JAKARTA: Pemerintah tampaknya akan meningkatkan target penerimaan bea dan cukai dalam revisi APBN 2012 untuk mendongkrak penerimaan negara, seiring capaiannya yang melebihi target pada 2011 lalu
Direktur Jenderal Bea dan Cukai Kementerian Keuangan Agung Kuswandono menuturkan penerimaan yang dipungut DJBC sepanjang 2011 mencapai Rp284,64 triliun. Jumlah ini terdiri dari bea masuk Rp25,23 triliun, bea keluar Rp28,85 triliun, cukai Rp77,0 triliun, dan pajak dalam rangka impor (PDRI) Rp153,54 triliun.
"PDRI ini disetorkan ke Direktorat Jenderal Pajak, jadi penerimaan bea dan cukai saja itu Rp131,1 triliun dan yang paling besar dari cukai," ujarnya dalam acara Coffee Meeting dengan media hari ini.
Dengan bergulirnya perjanjian perdagangan bebas, lanjut Agung, banyak tarif bea masuk yang sudah 0%, tapi target revenue bea cukai naik terus. Padahal penerimaan DJBC sangat bergantung pada faktor eksternal.
"Target dalam APBN-P 2012 ini pasti naik lagi. Padahal revenue itu di luar kontrol DJBC karena tergantung pada aktivitas impor-ekspor, tapi malah menjadi target utama. Kami ini tidak seperti Ditjen Pajak yang bisa ekstensifikasi, kalau impor menurun ya penerimaan juga turun," tuturnya.
Dampak FTA
Agung mengakui perjanjian perdagangan bebas yang diteken pemerintah berdampak pada penurunan penerimaan bea masuk impor. Free trade agreement juga berpotensi mendorong membanjirnya produk impor di pasar domestik.
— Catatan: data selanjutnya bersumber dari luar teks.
/-- The decision of one channel at a check instant: what is sent, counted and reported (R397, R401). -/
def State.decideChan (s : State) (f : BitVec 32) (sl c : Nat) : State :=
  let k := s.cad
  let ch := s.chan c
  if !ch.en then s
  else
    let why := s.holdReason c f sl
    let cov := k.jobs.any (fun j => j.covers c f sl)
    let mine (x : Slice) : Bool := decide (x.chan = c) && decide (x.frame = f) && decide (x.slice = sl)
    let data := why.isNone
    let bs := if data then (k.slices.find? mine).elim [] (·.bytes) else []
    let s1 := s.setCad { k with slices := k.slices.filter (fun x => !mine x) }
    let s2 := if k.link then
        s1.cadSend (sliceHeader c sl f data (cov && !data) (why.getD 0) bs.length ch.fmt (BitVec.ofInt 64 (k.rasterAt f sl))) bs
      else s1
    if data then s2.cadCount 0
    else if !cov then s2.cadCount 2
    else
      let s3 := s2.cadCount 1
      if k.missed.contains (c, f.toNat) then s3
      else
        (((s3.setCad { s3.cad with missed := s3.cad.missed ++ [(c, f.toNat)] }).cadEvent 0x0801 evDeadline
          (locV c sl f) (why.getD 0)).hubRaise 0x18).pulse 1

/-- CHECK_INSTANT (R397): the decisions of one slice, in ascending channel order, once the cycle of its check instant, the last
that counts (Table CLK-4), is over. -/
def execCheckInstant (frame : BitVec 32) (slice : BitVec 16) (s : State) : Res :=
  let k := s.cad
  let i := k.check frame slice.toNat
  let again := match k.decided with
    | some d => decide (i ≤ d)
    | none => false
  .next (if k.relock && decide (k.gl ≠ .off) && decide (slice.toNat < k.spfNow) && decide (i < s.vnow) && !again then
      let s1 := (List.range 4).foldl (fun s c => s.decideChan frame slice.toNat c) s
      s1.setCad { s1.cad with decided := some i }
    else s)

/-! ### Admission (R402 to R407) -/

/-- CAD_SUBMIT (R404). -/
def execCadSubmit (v : Word) (s : State) : Res :=
  .next (s.byReg (if s.cad.submits.length ≥ 64 then s.cadEvent 0x0805 evConfig 0 2
    else s.setCad { s.cad with submits := s.cad.submits ++ [BitVec.ofNat 64 (fld v 47 6 * 64)] }))

/-- What the port decides about a submission: CODE, REASON, START and SLACK. -/
structure Verdict where
  code : Nat
  reason : Nat
  start : Nat := 0
  slack : Option Int := none
  deriving DecidableEq, Repr

/-- Accepted jobs of a pool that have not started. -/
def State.queuedJobs (s : State) (p : Nat) : List Job := s.cad.jobs.filter (fun j => decide (j.pool = p) && !j.started)

/-- The deadline test of R406: START and SLACK. -/
def State.deadline (s : State) (w : List Word) : Nat × Int :=
  let w0 := w.getD 0 0
  let k := s.cad
  let first := fld w0 31 16
  let nsl := fld w0 47 32
  let off0 := fld (w.getD 3 0) 31 0
  let ostep := fld (w.getD 3 0) 63 32
  let d := fld (BitVec.ofNat 32 (fld (w.getD 1 0) 31 0) - k.fnum) 31 0
  let fs := k.fs + d * k.ftotal
  let chk (i : Nat) : Int := (fs + (k.vstart + 8 * (first + i)) * k.htotal : Nat) - (k.lead : Int)
  let start := max (max (s.vnow + k.admlat) (s.pool (fld w0 11 8)).busy) (w.getD 2 0).toNat
  let done (i : Nat) : Int := (start + off0 + i * ostep : Nat)
  (start, min (chk 0 - done 0) (chk (nsl - 1) - done (nsl - 1)))

/-- Reserved fields of a job descriptor (Table CAD-6). -/
def jobReserved (w : List Word) : Bool :=
  decide (fld (w.getD 0 0) 7 2 ≠ 0) || decide (fld (w.getD 0 0) 15 12 ≠ 0) || decide (fld (w.getD 0 0) 63 49 ≠ 0)
    || decide (fld (w.getD 4 0) 63 57 ≠ 0) || decide (fld (w.getD 5 0) 63 14 ≠ 0)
"Misalnya FTA Asean-China, kita tahu China itu cost of production-nya lebih rendah, dan masuk ke kita dengan harga yang murah karena tidak dikenai bea masuk. Kalau produk impor China membanjir, ya memang benar," akunya.
Dengan diimplementasikannya perjanjian perdagangan bebas, lanjut Agung, tarif barrier tidak lagi dimungkinkan sebagai proteksi terhadap impor. Namun, pemerintah mengupayakan tarif non-barrier berupa standarisasi produk, baik yang berlaku untuk impor maupun produksi dalam negeri.
"Industri dalam negeri harus bisa memenuhi SNI, jadi produk kita bisa berdaya saing. Kalau tidak produk impor itu bukan ilegal tapi menang bersaing," ungkapnya.
Saat ini Indonesia terikat kerja sama FTA dengan Asean, China, Korea Selatan, India. Namun, Agung mengakui pihaknya cenderung menahan keinginan pemerintah menambah daftar panjang perjanjian perdagangan bebas. FTA Australia, Selandia Baru, dan Asean, masih ditahan padahal inisiatifnya sudah dikaji sejak 2011 lalu.
Dirjen Bea dan Cukai ini juga menyoroti pemberlakuan free trade zone sebagai sarang kebocoran barang konsumsi ilegal bebas bea masuk.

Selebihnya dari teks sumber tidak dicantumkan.